Proof) By definition, a matching $M$ is not a stable matching iff there exists $(u,v) \in M^c \cap E$ such that $u>_v M(v)$ and $v>_u M(u)$.
A matching $M$ is a stable matching iff for all $(u,v) \in M^c \cap E$, $M(u) > _v u $ or $M(u) >_u v$.
Let define $M(v)$ for a vertex $v$ be a vertex such that $v M(v) \in M$ if $v$ is contained in $M$.
Suppose that there are $a_1 \in A$ and stable matching $M_1$ and $M_2$ such that $a_1 M_1 (a_1) \in M_1$ and $a_1 M_1(a_1) \notin M_2$.
Let $b_1:=M_1(a_1)$.
Since $M_2$ is stable matching $M_2(b_1) >_{b_1} a_1$.

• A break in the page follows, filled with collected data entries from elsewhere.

/-- No meaning faults or refuses, and its effect is one of the seven. -/
theorem exec_effect (i : Instr) (s : State) : ∃ t, exec i s = .next t ∧ ExecEffect i s t := by
  cases i with
  | keyload p => exact ⟨_, rfl, keyload_effect rfl p s⟩
  | encrypt p => exact ⟨_, rfl, blockCommand_effect rfl encBlock_total p s⟩
  | decrypt p => exact ⟨_, rfl, blockCommand_effect rfl decBlock_total p s⟩
  | ark | sb | sr | mc | isr | isb | imc => exact ⟨_, rfl, updateSt_effect rfl _ s⟩
  | kld0 | kexp => exact ⟨_, rfl, updateRkn_effect rfl _ s⟩
  | gfmul1 | gfmul2 | gfmul3 | gfmul9 | gfmul11 | gfmul13 | gfmul14 => exact ⟨_, rfl, updateGf_effect rfl _ s⟩

/-- `exec_effect` read from a next state. -/
theorem effect_of_exec {i : Instr} {s t : State} (h : exec i s = .next t) : ExecEffect i s t := by
  obtain ⟨t', h', e⟩ := exec_effect i s
  rw [h] at h'
  cases h'
  exact e

/-- No operation touches the interface's input side. -/
theorem exec_inp {i : Instr} {s t : State} (h : exec i s = .next t) : t.inp = s.inp ∧ t.rx = s.rx := by
  cases effect_of_exec h <;> exact ⟨rfl, rfl⟩

/-! ### One step -/

/-- What one step can do, apart from stopping. -/
inductive StepEffect (s : State) : State → Prop
  /-- The machine idles. -/
  | idle (hs : s.seq = []) (hi : s.inp = []) : StepEffect s s
  /-- Reset. -/
  | reset (rest : List HostAct) (hs : s.seq = []) (hi : s.inp = .reset :: rest) :
      StepEffect s (applyReset { s with inp := rest })
  /-- Bytes of a command arrive and more are missing. -/
  | wait (bytes : List Byte) (rest : List HostAct) (hs : s.seq = []) (hi : s.inp = .present bytes :: rest)
      (hd : decode .cmd (s.rx ++ bytes) = .error .incomplete) : StepEffect s (takeBytes bytes rest s)
  /-- A whole command of an illegal code is refused. -/
  | illegal (bytes : List Byte) (rest : List HostAct) (hs : s.seq = []) (hi : s.inp = .present bytes :: rest) :
      StepEffect s (refuseIllegal (takeCommand (takeBytes bytes rest s)))
  /-- A whole legal command runs. -/
  | command (bytes : List Byte) (rest : List HostAct) (i : Instr) (t : State) (hs : s.seq = [])
      (hi : s.inp = .present bytes :: rest) (hd : decode .cmd (s.rx ++ bytes) = .ok i)
      (he : ExecEffect i (takeCommand (takeBytes bytes rest s)) t) : StepEffect s t
  /-- A single internal operation runs. -/
  | internal (op : Issue) (rest : List Issue) (i : Instr) (t : State) (hs : s.seq = op :: rest)
      (hd : decode (issueSpace op) (issueBytes op) = .ok i) (he : ExecEffect i { s with seq := rest } t) :
      StepEffect s t
  /-- A multiplier select of an unsupported multiplicand takes the fatal error. -/
  | unsupported (op : Issue) (rest : List Issue) (hs : s.seq = op :: rest) :
      StepEffect s (takeFatal .multiplicand { s with seq := rest })

/-- `step`, read from a next state. -/
theorem effect_of_step {s t : State} (h : step s = .next t) : StepEffect s t := by
  unfold step at h
  split at h
  · next op rest hs =>
    unfold stepIssue at h
    split at h
    · next i hd => exact .internal op rest i t hs hd (effect_of_exec h)
    · cases h; exact .unsupported op rest hs
    · cases h
    · cases h
  · next hs =>
    split at h
    · next hi => cases h; exact .idle hs hi
    · next rest hi => cases h; exact .reset rest hs hi
    · next bytes rest hi =>
      unfold stepCommand at h
      split at h
      · next i hd => exact .command bytes rest i t hs hi hd (effect_of_exec h)
      · next hd => cases h; exact .wait bytes rest hs hi hd
      · cases h
      · cases h; exact .illegal bytes rest hs hi

end Sys2Proof.Machine
end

That is $b_1$ is contained in $M_2$.
Let $a_2 := M_2 (b_1)$.
Since $M_1$ is stable matching and $a_1b_1\in M$, $M_1(a_2) >_{a_2} b_1$.
Let $b_2:=M_1(a_2)$.
Continuing this process two sequence $a_i\in A$ and $b_i \in B$ are obtained such that $a_i \neq a_j$ and $b_i\neq b_j$ for all $i,j$ satisfying $i\neq j$.
However, it is impossible because $G$ is finite.
So, for all $a\in A$ either $a$ is contained in all stable matching or $a$ is never contained in any stable matching.
For the all elements $b \in B$, these property holds.